Exploring Buffer Overflows In C, Part One: Theory
Cybersecurity is one of the fastest evolving tech fields and the stakes are high. Mistakes can be in the order of millions of dollars. Computers have invaded all aspects of our everyday lives. Although this means I can access millions of cat pictures with the touch of a button, it is dangerous to assume that everyone using a computer is in it for the fuzzy felines. Credit cards, passwords, and social security numbers are moving across the internet just as quickly as cat pictures but with a lucrative black market. There is a lot to gain from a successful hack and hackers will be doing their best to break into the systems we rely on and use daily. Ranging from high-tech exploits such as 2018’s Spectre and Meltdown to low-tech exploits like phishing and social engineering, it is important for us as developers to be aware of the ways malicious actors can gain access to our systems.
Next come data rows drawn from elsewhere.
-- ==== Sys2Proof/Tests/Slice0.lean ====
section
/-! SUPPORT. The author's own tests: for every statement a concrete state that meets its hypotheses, the words of
the spec that decode to the instructions they stand for, the terms that are not well formed, and the worked examples
of the spec. -/

open Sys2Proof Sys2Proof.Machine Sys2Proof.Claim

namespace Sys2Proof.Tests

set_option Elab.async false

/-! ### Helpers -/

/-- The machine with a program loaded and HALT as the next instruction: group 0 of context 1, all lanes active. -/
def ready : State := State.reset.withFetchWord 32 0x38200000

/-- The state with a change to its group. -/
def withG (s : State) (f : Group → Group) : State := s.setG (f s.g)

/-- The state with some scalars of its group. -/
def withS (s : State) (l : List (Nat × Word × BitVec 4)) : State :=
  withG s fun g => l.foldl (fun g x => g.setS x.1 x.2.1 x.2.2) g

/-- In trap mode. -/
def trapped : State := withG ready fun g => { g with trapMode := true }

/-- In a privileged context. -/
def privileged : State := ready.modCtx 1 fun c => { c with priv := true }

/-- The instruction ends in a next state. -/
def Goes (i : Instr) (s : State) : Prop := ∃ t, exec i s = .next t

theorem goes {i : Instr} {s : State} {P : State → Prop} (h : ∃ t, exec i s = .next t ∧ P t) : Goes i s :=
  h.imp fun _ x => x.1

theorem goes2 {i : Instr} {s : State} {α : Sort*} {P : State → α → Prop} (h : ∃ t v, exec i s = .next t ∧ P t v) :
    Goes i s := h.imp fun _ x => x.elim fun _ y => y.1

theorem goesEq {i : Instr} {s t : State} (h : exec i s = .next t) : Goes i s := ⟨t, h⟩

theorem none_of {α : Type} {o : Option α} {P : α → Prop} (h : o = none) : ∀ x, o = some x → P x := by
  intro x hx; rw [h] at hx; cases hx

theorem some_of {α : Type} {o : Option α} {P : α → Prop} (q : α) (h : o = some q) (hq : P q) : ∀ x, o = some x → P x := by
  intro x hx; rw [h] at hx; cases hx; exact hq

/-! ### The hypotheses of the statements are met: scalars and masks -/

theorem goes_scalar2 {i ea eb r tag} {s : State} (h : Scalar2 i ea eb r tag)
    (p : Issues (i 5 6 7) (infoSS 5 6 7 ea eb) s) : Goes (i 5 6 7) s := goes (h s 5 6 7 p)

theorem goes_scalar1 {i r tag} {s : State} (h : Scalar1 i 5 6 r tag) (p : Issues i (infoS 5 6) s) : Goes i s :=
  goes (h s p)

/-- s6 and s7 of given values. -/
def twoVals (x y : Word) : State := withS ready [(6, x, 0), (7, y, 0)]

theorem witness_ScalarOperations (h : Obligations.ScalarOperations) :
    (Goes (.sadd 5 6 7) ready ∧ Goes (.ssub 5 6 7) ready ∧ Goes (.smul 5 6 7) ready ∧ Goes (.smulhi 5 6 7) ready ∧
      Goes (.smulhn 5 6 7) ready ∧ Goes (.smin 5 6 7) ready ∧ Goes (.smax 5 6 7) ready ∧ Goes (.sminn 5 6 7) ready ∧
      Goes (.smaxn 5 6 7) ready ∧ Goes (.saddc 5 6 7) ready ∧ Goes (.ssubb 5 6 7) ready) ∧
    (Goes (.sand 5 6 7) ready ∧ Goes (.sor 5 6 7) ready ∧ Goes (.sxor 5 6 7) ready ∧ Goes (.sandn 5 6 7) ready ∧
      Goes (.sclz 5 6) ready ∧ Goes (.spopc 5 6) ready ∧ Goes (.sbrev 5 6) ready ∧ Goes (.sext 5 6 1) ready ∧
      Goes (.sext 5 6 32) ready) := by
  obtain ⟨⟨a1, a2, a3, a4, a5, a6, a7, a8, a9, a10, a11⟩, ⟨b1, b2, b3, b4, b5, b6, b7, b8⟩, -⟩ := h
  refine ⟨⟨goes_scalar2 a1 ?_, goes_scalar2 a2 ?_, goes_scalar2 a3 ?_, goes_scalar2 a4 ?_, goes_scalar2 a5 ?_,
    goes_scalar2 a6 ?_, goes_scalar2 a7 ?_, goes_scalar2 a8 ?_, goes_scalar2 a9 ?_, goes_scalar2 a10 ?_,
    goes_scalar2 a11 ?_⟩, goes_scalar2 b1 ?_, goes_scalar2 b2 ?_, goes_scalar2 b3 ?_, goes_scalar2 b4 ?_,
    goes_scalar1 (b5 5 6) ?_, goes_scalar1 (b6 5 6) ?_, goes_scalar1 (b7 5 6) ?_,
    goes_scalar1 (b8 5 6 1 (by decide)) ?_, goes_scalar1 (b8 5 6 32 (by decide)) ?_⟩ <;> decide +kernel

theorem witness_ScalarOperations_constants (h : Obligations.ScalarOperations) :
    (Goes (.scmp 5 6 7 0) ready ∧ Goes (.scmp 5 6 7 9) ready) ∧ Goes (.ssel 5 6 7 8) ready ∧ Goes (.smov 5 6) ready ∧
      Goes (.slit 5 3 0x3F800000) ready ∧ Goes (.saddImm 5 6 0x3FFF) ready ∧ Goes (.sandImm 5 6 1) ready ∧
      Goes (.sshlImm 5 6 31) ready ∧ Goes (.sshrImm 5 6 31) ready ∧ Goes (.ssraImm 5 6 31) ready ∧
      Goes (.srotImm 5 6 31) ready ∧ Goes (.saddLit 5 6 1) ready ∧ Goes (.sandLit 5 6 1) ready ∧
      Goes (.sorLit 5 6 1) ready ∧ Goes (.sxorLit 5 6 1) ready ∧ Goes (.smulLit 5 6 3) ready := by
  obtain ⟨-, -, c1, c2, c3, c4, c5, c6, c7, c8, c9, c10, c11, c12, c13, c14, c15⟩ := h
  refine ⟨⟨goes (c1 0 (by decide) ready 5 6 7 ?_), goes (c1 9 (by decide) ready 5 6 7 ?_)⟩, goes (c2 ready 5 6 7 8 ?_),
    goes_scalar1 (c3 5 6) ?_, goes (c4 ready 5 3 0x3F800000 ?_), goes_scalar1 (c5 5 6 0x3FFF) ?_,
    goes_scalar1 (c6 5 6 1) ?_, goes_scalar1 (c7 5 6 31) ?_, goes_scalar1 (c8 5 6 31) ?_, goes_scalar1 (c9 5 6 31) ?_,
    goes_scalar1 (c10 5 6 31) ?_, goes_scalar1 (c11 5 6 1) ?_, goes_scalar1 (c12 5 6 1) ?_,
    goes_scalar1 (c13 5 6 1) ?_, goes_scalar1 (c14 5 6 1) ?_, goes_scalar1 (c15 5 6 3) ?_⟩ <;> decide +kernel

theorem witness_ScalarDivision (h : Obligations.ScalarDivision) :
    Goes (.sdiv 5 6 7) (twoVals 0x80000000 0xFFFFFFFF) ∧ Goes (.sdiv 5 6 7) (twoVals 7 0) ∧
      Goes (.sdivn 5 6 7) (twoVals 7 0) ∧ Goes (.srem 5 6 7) (twoVals 0x80000000 0xFFFFFFFF) := by
  refine ⟨goes_scalar2 h.1 ?_, goes_scalar2 h.1 ?_, goes_scalar2 h.2.1 ?_, goes_scalar2 h.2.2 ?_⟩ <;> decide +kernel

theorem witness_ScalarShifts (h : Obligations.ScalarShifts) :
    Goes (.sshl 5 6 7) (twoVals 1 31) ∧ Goes (.sshr 5 6 7) (twoVals 1 32) ∧ Goes (.ssra 5 6 7) (twoVals 0x80000000 32) ∧
      Goes (.srot 5 6 7) (twoVals 1 33) := by
  refine ⟨goes_scalar2 h.1 ?_, goes_scalar2 h.2.1 ?_, goes_scalar2 h.2.2.1 ?_, goes_scalar2 h.2.2.2 ?_⟩ <;>
    decide +kernel

theorem witness_MaskInstructions (h : Obligations.MaskInstructions) :
    Goes (.mand 10 13 16) ready ∧ Goes (.mor 10 13 16) ready ∧ Goes (.mxor 10 13 16) ready ∧
      Goes (.mandn 10 61 16) ready ∧ Goes (.mnot 10 13) ready ∧ Goes (.mpopc 10 61) ready ∧
      Goes (.mfirst 10 13) ready ∧ Goes (.msetx 58 13) ready ∧ Goes (.mgetx 61) ready ∧ Goes (.mtest 5 13) ready := by
  obtain ⟨h1, h2, h3, h4, h5, h6, h7, h8, h9, h10⟩ := h
  refine ⟨goes2 (h1 ready 10 13 16 ?_), goes2 (h2 ready 10 13 16 ?_), goes2 (h3 ready 10 13 16 ?_),
    goes2 (h4 ready 10 61 16 ?_), goes (h5 ready 10 13 ?_), goes (h6 ready 10 61 ?_), goes (h7 ready 10 13 ?_),
    goes (h8 ready 58 13 (by decide) ?_), goes (h9 ready 61 ?_), goes (h10 ready 5 13 ?_)⟩ <;> decide +kernel
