/-! ## Memory -/

/-- The two access primitives (R31, R32): a read of one byte gives the byte, a read of two gives
`Mem[addr] + 256 * Mem[(addr + 1) mod 2^16]`; a write of one byte or of two changes exactly the named bytes, and no
register, no event, no drive nor anything else of the state. -/
def Obligations.MemReadAndMemWrite : Prop :=
  ∀ (s : State) (addr : Word),
    s.readByte addr = s.mem.read addr.toNat ∧
    (s.readWord addr).toNat =
      (s.mem.read addr.toNat).toNat + 256 * (s.mem.read ((addr.toNat + 1) % 65536)).toNat ∧
    (∀ v : Word, ((s.writeByte addr (loByte v)).mem.read addr.toNat).toNat = v.toNat % 256 ∧
      (∀ a, a ≠ addr.toNat → (s.writeByte addr (loByte v)).mem.read a = s.mem.read a) ∧
      s.writeByte addr (loByte v) = { s with mem := (s.writeByte addr (loByte v)).mem }) ∧
    (∀ v : Word, ((s.writeWord addr v).mem.read addr.toNat).toNat = v.toNat % 256 ∧
      ((s.writeWord addr v).mem.read ((addr.toNat + 1) % 65536)).toNat = v.toNat / 256 ∧
      (∀ a, a ≠ addr.toNat → a ≠ (addr.toNat + 1) % 65536 →
        (s.writeWord addr v).mem.read a = s.mem.read a) ∧
      s.writeWord addr v = { s with mem := (s.writeWord addr v).mem })

/-- `load` (R120, R121, decision D21): in its three offset forms the destination receives the byte at
`(base + off) mod 2^16`, zero-extended; nothing else changes. -/
def Obligations.LoadReadsAByte : Prop :=
  ∀ (a : Reg) (b : Src) (s : State),
    (∃ t, exec (.load a b) s = .next t ∧
      (t.reg a).toNat = (s.mem.read (s.val b).toNat).toNat ∧ t.ip = s.ip ∧ Frame s t [a] []) ∧
    (∀ off : Byte, ∃ t, exec (.loadOff8 a b off) s = .next t ∧
      (t.reg a).toNat = (s.mem.read (((s.val b).toNat + off.toNat) % 65536)).toNat ∧ t.ip = s.ip ∧
      Frame s t [a] []) ∧
    (∀ off : Word, ∃ t, exec (.loadOff16 a b off) s = .next t ∧
      (t.reg a).toNat = (s.mem.read (((s.val b).toNat + off.toNat) % 65536)).toNat ∧ t.ip = s.ip ∧
      Frame s t [a] [])

/-- `loadw` (R120, R122, decision D2): in its three offset forms the destination receives the little-endian word
at `(base + off) mod 2^16`, at any alignment; nothing else changes. -/
def Obligations.LoadwReadsAWord : Prop :=
  ∀ (a : Reg) (b : Src) (s : State),
    (∃ t, exec (.loadw a b) s = .next t ∧
      (t.reg a).toNat = (s.readByte (s.val b)).toNat + 256 * (s.readByte (s.val b + 1)).toNat ∧
      t.ip = s.ip ∧ Frame s t [a] []) ∧
    (∀ off : Byte, ∃ t, exec (.loadwOff8 a b off) s = .next t ∧
      (t.reg a).toNat = (s.readByte (s.val b + zext16 off)).toNat +
        256 * (s.readByte (s.val b + zext16 off + 1)).toNat ∧ t.ip = s.ip ∧ Frame s t [a] []) ∧
    (∀ off : Word, ∃ t, exec (.loadwOff16 a b off) s = .next t ∧
      (t.reg a).toNat = (s.readByte (s.val b + off)).toNat +
        256 * (s.readByte (s.val b + off + 1)).toNat ∧ t.ip = s.ip ∧ Frame s t [a] [])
Our daily development work is done in a world of abstraction. The software we create today relies on existing software and technology. We aren’t starting from scratch every time we begin building an application. We don’t often have to worry about the fine points of memory management or the individual packets we send with every HTTP request, but because these are the foundations of modern computing, a vulnerability in one level makes everything above it vulnerable. In this post, we’re going to leave our comfy world of IDEs and automatic garbage collection and take a deep dive into the world of buffer overflows.
First documented in 1972, buffer overflows have been used as part of several high profile computer security incidents, such as the Morris Worm (1988) and Code Red (2001). The Morris Worm is one of the first computer viruses to receive worldwide media attention and used a buffer overflow found in a common Linux program to infect other computers. Reports say about 6,000 computers were infected (which in 1988 is roughly 10% of the entire internet). Code Red also spread by exploiting a buffer overflow vulnerability, however, this worm targeted unpatched versions of IIS, Microsoft’s web server. At its peak, 359,000 computers were infected. Both of these viruses severely disrupted the internet at the time and required thousands of hours to quarantine and repair the damage.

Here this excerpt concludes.